Task objective –
Print nothing except the lines of the listing below from the line with "a clock edge" to the line with "Change s (s.later 1).dropped", each exactly as written, both ends included.
-- Supplied material follows --
-- ==== Sys2Proof/Laws/Step.lean ====
section
/-! SUPPORT. What a step can do, said once: every next state is one of the changes below. -/

namespace Sys2Proof.Machine

/-! The fields of the state with its first inputs taken away. -/

@[simp] theorem later_A (s : State) (n : Nat) : (s.later n).A = s.A := rfl
@[simp] theorem later_B (s : State) (n : Nat) : (s.later n).B = s.B := rfl
@[simp] theorem later_Z (s : State) (n : Nat) : (s.later n).Z = s.Z := rfl
@[simp] theorem later_IE (s : State) (n : Nat) : (s.later n).IE = s.IE := rfl
@[simp] theorem later_BUSY (s : State) (n : Nat) : (s.later n).BUSY = s.BUSY := rfl
@[simp] theorem later_DONE (s : State) (n : Nat) : (s.later n).DONE = s.DONE := rfl
@[simp] theorem later_ERR (s : State) (n : Nat) : (s.later n).ERR = s.ERR := rfl
@[simp] theorem later_OVR (s : State) (n : Nat) : (s.later n).OVR = s.OVR := rfl
@[simp] theorem later_ERRCODE (s : State) (n : Nat) : (s.later n).ERRCODE = s.ERRCODE := rfl
@[simp] theorem later_CMDR (s : State) (n : Nat) : (s.later n).CMDR = s.CMDR := rfl
@[simp] theorem later_CNT (s : State) (n : Nat) : (s.later n).CNT = s.CNT := rfl
@[simp] theorem later_rstLow (s : State) (n : Nat) : (s.later n).rstLow = s.rstLow := rfl
@[simp] theorem later_pending (s : State) (n : Nat) : (s.later n).pending = s.pending.drop n := rfl
@[simp] theorem later_resp (s : State) (n : Nat) : (s.later n).resp = s.resp := rfl
@[simp] theorem later_freeIdx (s : State) (n : Nat) : (s.later n).freeIdx = s.freeIdx := rfl

/-- The changes one step can make, on the state with its next input taken away. -/
inductive Change (s : State) : State → Prop where
  /-- Reset, hard or soft, or a step while rst_n is asserted. -/
  | reset {t : State} (h : t.AtReset) (hd : s.ResetDue) (hp : t.pending = s.pending.drop 1) : Change s t
  /-- At most the answer changes: a read, a refused or ignored access, an Engine turn or a clock edge
  of an idle block, the release of a released rst_n, nothing pending. -/
  | answer (r : Option Response) (hr : s.rstLow = false) : Change s { s.later 1 with resp := r }
  /-- A word of A is written. -/
  | writeA (i : Nat) (d : Word) (hi : i < 8) (hb : s.BUSY = false)
      (ho : s.Offers (Access.w (0x020 + 4 * i) d)) :
      Change s { s.later 1 with A := setElemWord s.A i d, resp := some .ok }
  /-- A word of B is written. -/
  | writeB (i : Nat) (d : Word) (hi : i < 8) (hb : s.BUSY = false)
      (ho : s.Offers (Access.w (0x040 + 4 * i) d)) :
      Change s { s.later 1 with B := setElemWord s.B i d, resp := some .ok }
  /-- A write is dropped. -/
  | drop (off : Nat) (d : Word) (hb : s.BUSY = true)
      (hp : off = 0x00C ∨ (0x020 ≤ off ∧ off ≤ 0x05C)) (ho : s.Offers (Access.w off d)) :
      Change s (s.later 1).dropped
  /-- A command fails. -/
  | fail (d : Word) (e : BitVec 4) (hb : s.BUSY = false) (he : e ∈ [1#4, 2#4, 3#4])
      (ho : s.Offers (Access.w 0x00C d)) : Change s ((s.later 1).failed (d.extractLsb' 0 5) e)
  /-- A command is accepted. -/
  | accept (op : Op) (k : MSel) (hb : s.BUSY = false) (ha : s.A.toNat < modulus k)
      (hB : readsB op = true → s.B.toNat < modulus k)
      (ho : s.Offers (Access.w 0x00C (commandWord op k))) :
      Change s ((s.later 1).accepted (k.bit ++ op.code))
  /-- IE is written. -/
  | ie (d : Word) (h1 : d.getLsbD 1 = false) (ho : s.Offers (Access.w 0x004 d)) :
      Change s { s.later 1 with IE := d.getLsbD 0, resp := some .ok }
  /-- STATUS bits are cleared. -/
  | status (d : Word) (ho : s.Offers (Access.w 0x008 d)) :
      Change s (((s.later 1).statusWrite (d.getLsbD 1) (d.getLsbD 3)).respond .ok)
  /-- The countdown goes on. -/
  | count (hr : s.rstLow = false) (hb : s.BUSY = true) (hc : 1 < s.CNT)
      (hp : s.pending.head? = some .clock) : Change s { s.later 1 with CNT := s.CNT - 1 }
  /-- A command completes. -/
  | complete (op : Op) (hr : s.rstLow = false) (hb : s.BUSY = true)
      (hn : ∀ x, s.pending.head? ≠ some (.bus x)) (ho : opOfCode (s.CMDR.extractLsb' 0 4) = some op) :
      Change s ((s.later 1).completed (BitVec.ofNat 256
        (result op (modulus (mselOfBit (s.CMDR.getLsbD 4))) s.A.toNat s.B.toNat)))

theorem later_one {s : State} {x : Input} {rest : List Input} (h : s.pending = x :: rest) :
    s.later 1 = { s with pending := rest } := by
  simp [State.later, h]

theorem later_one_nil {s : State} (h : s.pending = []) : s.later 1 = s := by
  cases s
  simp_all [State.later]

theorem step_cons {s : State} {x : Input} (h : s.pending.head? = some x) :
    step s = input x (s.later 1) := by
  cases hp : s.pending with
  | nil => simp [hp] at h
  | cons y rest =>
    obtain rfl : y = x := by simpa [hp] using h
    rw [later_one hp]
    simp [step, hp]

theorem step_nil {s : State} (h : s.pending = []) : step s = quietStep s := by
  simp [step, h]

/-- The next input is an access, with rst_n released: the step is the access. -/
theorem step_offers {s : State} {x : Access} (h : s.Offers x) : step s = access x (s.later 1) := by
  rw [step_cons h.2]
  simp [input, State.later, h.1]

theorem access_ok {x : Access} {i : Instr} (h : decode x = .ok i) (s : State) :
    access x s = exec i s := by
  simp [access, h]

theorem access_refused {x : Access} (h : x.refused = true) (s : State) :
    access x s = .next (s.respond .busError) := by
  simp [access, decode_refused h]

theorem access_r {off : Nat} (h4 : off % 4 = 0) (h : off < 0x100) (s : State) :
    access (Access.r off) s = .next (s.respond (.data (s.busRead off))) := by
  unfold access
  rw [decode_r h4 h]
  rfl

theorem access_cmd (d : Word) (s : State) : access (Access.w 0x00C d) s = exec (decodeCmd d) s :=
  access_ok (decode_w_cmd d) s

theorem access_ctrl (d : Word) (s : State) : access (Access.w 0x004 d) s = exec (decodeCtrl d) s :=
  access_ok (decode_w_ctrl d) s

/-- A STATUS write of any word is StatusWrite of its two W1C bits (R158). -/
theorem access_status (d : Word) (s : State) :
    access (Access.w 0x008 d) s =
      .next ((s.statusWrite (d.getLsbD 1) (d.getLsbD 3)).respond .ok) := by
  have hd := decode_w_status d
  unfold decodeStatus at hd
  cases h1 : d.getLsbD 1 <;> cases h3 : d.getLsbD 3 <;>
    simp only [h1, h3, Bool.false_eq_true, if_true, if_false] at hd
  · unfold access; rw [hd]; rfl
  · rw [access_ok hd]; rfl
  · rw [access_ok hd]; rfl
  · rw [access_ok hd]; rfl

theorem access_opA {i : Nat} (hi : i < 8) (d : Word) (s : State) :
    access (Access.w (0x020 + 4 * i) d) s = .next ((s.writeA i d).respond .ok) := by
  unfold access
  rw [decode_w d (by omega) (by omega), placeOf_opA hi]
  change Host.Outcome.next ((s.plainWrite (0x020 + 4 * i) d).respond .ok) = _
  rw [State.plainWrite, placeOf_opA hi]

theorem access_opB {i : Nat} (hi : i < 8) (d : Word) (s : State) :
    access (Access.w (0x040 + 4 * i) d) s = .next ((s.writeB i d).respond .ok) := by
  unfold access
  rw [decode_w d (by omega) (by omega), placeOf_opB hi]
  change Host.Outcome.next ((s.plainWrite (0x040 + 4 * i) d).respond .ok) = _
  rw [State.plainWrite, placeOf_opB hi]

/-- A write to ID, a Z word or a reserved offset is ignored (R61). -/
theorem access_ignored {off : Nat} (h4 : off % 4 = 0) (h : off < 0x100)
    (hp : off = 0x000 ∨ (0x010 ≤ off ∧ off ≤ 0x01C) ∨ 0x060 ≤ off) (d : Word) (s : State) :
    access (Access.w off d) s = .next (s.respond .ok) := by
  have hf := placeOf_fits h4 h
  unfold access
  rw [decode_w d h4 h]
  cases hq : placeOf off with
  | id | resZ _ | reserved =>
    change Host.Outcome.next ((s.plainWrite off d).respond .ok) = _
    rw [State.plainWrite, hq]
  | ctrl | status | cmd => rw [hq] at hf; simp only [PlaceFits] at hf; omega
  | opA _ | opB _ => rw [hq] at hf; simp only [PlaceFits] at hf; omega

/-- A CMD write of any word (R140, R205). -/
theorem access_cmd_cases (d : Word) (s : State) :
    (s.BUSY = true ∧ access (Access.w 0x00C d) s = .next s.dropped) ∨
    (s.BUSY = false ∧ d ∉ legalCommandWords ∧
      access (Access.w 0x00C d) s = .next (s.failed (d.extractLsb' 0 5) 1#4)) ∨
    (s.BUSY = false ∧ ∃ op k, d = commandWord op k ∧
      access (Access.w 0x00C d) s = .next ((s.issue op k).respond .ok)) := by
  rw [access_cmd]
  by_cases hl : d ∈ legalCommandWords
  · obtain ⟨op, k, rfl⟩ := legal_is_command hl
    rw [exec_command]
    cases hb : s.BUSY
    · exact .inr (.inr ⟨rfl, op, k, rfl, rfl⟩)
    · exact .inl ⟨rfl, by rw [issue_busy op k hb]⟩
  · rw [decodeCmd_illegal hl]
    change (_ ∧ Host.Outcome.next ((s.issueIllegal d).respond .ok) = _) ∨ _ ∨ _
    cases hb : s.BUSY
    · exact .inr (.inl ⟨rfl, hl, by
        change Host.Outcome.next ((s.issueIllegal d).respond .ok) = _
        rw [issueIllegal_idle d hb]⟩)
    · exact .inl ⟨rfl, by rw [issueIllegal_busy d hb]⟩

/-- A performed write, by its place. -/
theorem write_change {s t : State} {off : Nat} {d : Word} (ho : s.Offers (Access.w off d))
    (h4 : off % 4 = 0) (h : off < 0x100) (ht : access (Access.w off d) (s.later 1) = .next t) :
    Change s t := by
  have hf := placeOf_fits h4 h
  cases hq : placeOf off <;> rw [hq] at hf <;> simp only [PlaceFits] at hf
  case id =>
    rw [access_ignored h4 h (.inl hf)] at ht
    obtain rfl := Host.Outcome.next.inj ht
    exact .answer _ ho.1
  case ctrl =>
    subst hf
    rw [access_ctrl, decodeCtrl] at ht
    cases h1 : d.getLsbD 1 <;> simp only [h1, if_true, if_false, Bool.false_eq_true] at ht
    · obtain rfl := Host.Outcome.next.inj ht
      exact .ie d h1 ho
    · obtain rfl := Host.Outcome.next.inj ht
      exact .reset ⟨rfl, rfl, rfl, rfl, rfl, rfl, rfl, rfl, rfl, rfl, rfl⟩ (.inr (.inr ⟨d, ho, h1⟩)) rfl
  case status =>
    subst hf
    rw [access_status] at ht
    obtain rfl := Host.Outcome.next.inj ht
    exact .status d ho
  case cmd =>
    subst hf
    rcases access_cmd_cases d (s.later 1) with ⟨hb, e⟩ | ⟨hb, -, e⟩ | ⟨hb, op, k, rfl, e⟩
    · rw [e] at ht
      obtain rfl := Host.Outcome.next.inj ht
      exact .drop 0x00C d hb (.inl rfl) ho
    · rw [e] at ht
      obtain rfl := Host.Outcome.next.inj ht
      exact .fail d 1#4 hb (by decide) ho
    · rw [e] at ht
      obtain rfl := Host.Outcome.next.inj ht
      rcases issue_cases (s.later 1) op k with c | c | c | c
      · rw [hb] at c; exact absurd c.1 (by decide)
      · rw [c.2.2, ← commandWord_low]; exact .fail _ 2#4 hb (by decide) ho
      · rw [c.2.2.2.2, ← commandWord_low]; exact .fail _ 3#4 hb (by decide) ho
      · rw [c.2.2.2]; exact .accept op k hb c.2.1 c.2.2.1 ho
  case opA i =>
    obtain ⟨hi, rfl⟩ := hf
    rw [access_opA hi] at ht
    obtain rfl := Host.Outcome.next.inj ht
    unfold State.writeA
    cases hb : s.BUSY
    · rw [if_neg (by simp [State.later, hb])]; exact .writeA i d hi hb ho
    · rw [if_pos (by simp [State.later, hb])]; exact .drop _ d hb (.inr (by omega)) ho
  case opB i =>
    obtain ⟨hi, rfl⟩ := hf
    rw [access_opB hi] at ht
    obtain rfl := Host.Outcome.next.inj ht
    unfold State.writeB
    cases hb : s.BUSY
    · rw [if_neg (by simp [State.later, hb])]; exact .writeB i d hi hb ho
    · rw [if_pos (by simp [State.later, hb])]; exact .drop _ d hb (.inr (by omega)) ho
  case resZ i =>
    rw [access_ignored h4 h (.inr (.inr (by omega)))] at ht
    obtain rfl := Host.Outcome.next.inj ht
    exact .answer _ ho.1
  case reserved =>
    rw [access_ignored h4 h (by omega)] at ht
    obtain rfl := Host.Outcome.next.inj ht
    exact .answer _ ho.1

theorem engine_change {s t : State} (hr : s.rstLow = false)
    (hn : ∀ x, s.pending.head? ≠ some (.bus x))
    (ht : engineStep (s.later 1) = .next t) : Change s t := by
  cases hb : s.BUSY
  · rw [engineStep_idle (by exact hb)] at ht
    obtain rfl := Host.Outcome.next.inj ht
    exact .answer s.resp hr
  · rw [engineStep_busy (by exact hb)] at ht
    obtain ⟨op, ho, rfl⟩ := complete_cases ht
    exact .complete op hr hb hn ho

/-- Every next state is one of the changes. -/
theorem step_change {s t : State} (h : step s = .next t) : Change s t := by
  cases hp : s.pending with
  | nil =>
    rw [step_nil hp, quietStep] at h
    cases hr : s.rstLow
    · rw [if_neg (by simp [hr])] at h
      exact engine_change hr (by simp [hp]) (by rw [later_one_nil hp]; exact h)
    · rw [if_pos hr] at h
      obtain rfl := Host.Outcome.next.inj h
      exact .reset ⟨rfl, rfl, rfl, rfl, rfl, rfl, rfl, rfl, rfl, rfl, rfl⟩ (.inl hr)
        (by rw [hp]; exact hp)
  | cons x rest =>
    rw [step_cons (x := x) (by simp [hp])] at h
    unfold input at h
    cases hr : s.rstLow
    · rw [if_neg (by simp [State.later, hr])] at h
      have hx : s.pending.head? = some x := by simp [hp]
      cases x with
      | engine => exact engine_change hr (by simp [hp]) h
      | clock =>
        change clockEdge (s.later 1) = _ at h
        unfold clockEdge at h
        cases hb : s.BUSY
        · rw [if_neg (by simp [State.later, hb])] at h
          obtain rfl := Host.Outcome.next.inj h
          exact .answer s.resp hr
        · rw [if_pos (by simp [State.later, hb])] at h
          by_cases hc : s.CNT ≤ 1
          · rw [if_pos (by exact hc)] at h
            obtain ⟨op, ho, rfl⟩ := complete_cases h
            exact .complete op hr hb (by simp [hp]) ho
          · rw [if_neg (by exact hc)] at h
            obtain rfl := Host.Outcome.next.inj h
            exact .count hr hb (by omega) hx
      | rst low =>
        cases low
        · obtain rfl := Host.Outcome.next.inj h
          exact .answer s.resp hr
        · obtain rfl := Host.Outcome.next.inj h
          exact .reset ⟨rfl, rfl, rfl, rfl, rfl, rfl, rfl, rfl, rfl, rfl, rfl⟩ (.inr (.inl hx)) rfl
      | bus a =>
        have ho : s.Offers a := ⟨hr, hx⟩
        change access a (s.later 1) = _ at h
        cases ha : a.refused
        · rcases performed_form ha with ⟨off, rfl, h4, hw⟩ | ⟨off, d, rfl, h4, hw⟩
          · rw [access_r h4 hw] at h
            obtain rfl := Host.Outcome.next.inj h
            exact .answer _ hr
          · exact write_change ho h4 hw h
        · rw [access_refused ha] at h
          obtain rfl := Host.Outcome.next.inj h
          exact .answer _ hr
    · rw [if_pos (by simp [State.later, hr])] at h
      obtain rfl := Host.Outcome.next.inj h
      refine .reset ?_ (.inl hr) (by cases x <;> rfl)
      cases x <;> exact ⟨rfl, rfl, rfl, rfl, rfl, rfl, rfl, rfl, rfl, rfl, rfl⟩

/-- A step takes exactly the next input away. -/
theorem step_pending {s t : State} (h : step s = .next t) : t.pending = s.pending.drop 1 := by
  cases step_change h with
  | reset _ _ hp => exact hp
  | status d _ => simp [State.respond]
  | _ => rfl

/-- A run whose first step answers next goes on from there. -/
theorem run_succ {s t : State} (h : step s = .next t) (n : Nat) :
    Sys2Proof.core.run (n + 1) s = Sys2Proof.core.run n t := by
  have h' : Sys2Proof.core.step s = .next t := h
  simp only [Host.Core.run, h']

/-- A run that goes on has a first step that answers next. -/
theorem run_succ_next {s u : State} {n : Nat} (h : Sys2Proof.core.run (n + 1) s = .next u) :
    ∃ t, step s = .next t ∧ Sys2Proof.core.run n t = .next u := by
  cases hs : step s with
  | next t => exact ⟨t, rfl, by rw [← run_succ hs]; exact h⟩
  | fault r =>
    have h' : Sys2Proof.core.step s = .fault r := hs
    simp only [Host.Core.run, h', reduceCtorEq] at h
  | refused r =>
    have h' : Sys2Proof.core.step s = .refused r := hs
    simp only [Host.Core.run, h', reduceCtorEq] at h

/-- A run of n + m steps is a run of n followed by a run of m. -/
theorem run_add {n : Nat} (m : Nat) {s t : State} (h : Sys2Proof.core.run n s = .next t) :
    Sys2Proof.core.run (n + m) s = Sys2Proof.core.run m t := by
  induction n generalizing s with
  | zero =>
    obtain rfl := Host.Outcome.next.inj h
    rw [Nat.zero_add]
  | succ n ih =>
    obtain ⟨u, hs, hu⟩ := run_succ_next h
    rw [Nat.succ_add, run_succ hs]
    exact ih hu

end Sys2Proof.Machine
end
-- Supplied material concluded --
Response area –
  /-- At most the answer changes: a read, a refused or ignored access, an Engine turn or a clock edge
  of an idle block, the release of a released rst_n, nothing pending. -/
  | answer (r : Option Response) (hr : s.rstLow = false) : Change s { s.later 1 with resp := r }
  /-- A word of A is written. -/
  | writeA (i : Nat) (d : Word) (hi : i < 8) (hb : s.BUSY = false)
      (ho : s.Offers (Access.w (0x020 + 4 * i) d)) :
      Change s { s.later 1 with A := setElemWord s.A i d, resp := some .ok }
  /-- A word of B is written. -/
  | writeB (i : Nat) (d : Word) (hi : i < 8) (hb : s.BUSY = false)
      (ho : s.Offers (Access.w (0x040 + 4 * i) d)) :
      Change s { s.later 1 with B := setElemWord s.B i d, resp := some .ok }
  /-- A write is dropped. -/
  | drop (off : Nat) (d : Word) (hb : s.BUSY = true)
      (hp : off = 0x00C ∨ (0x020 ≤ off ∧ off ≤ 0x05C)) (ho : s.Offers (Access.w off d)) :
      Change s (s.later 1).dropped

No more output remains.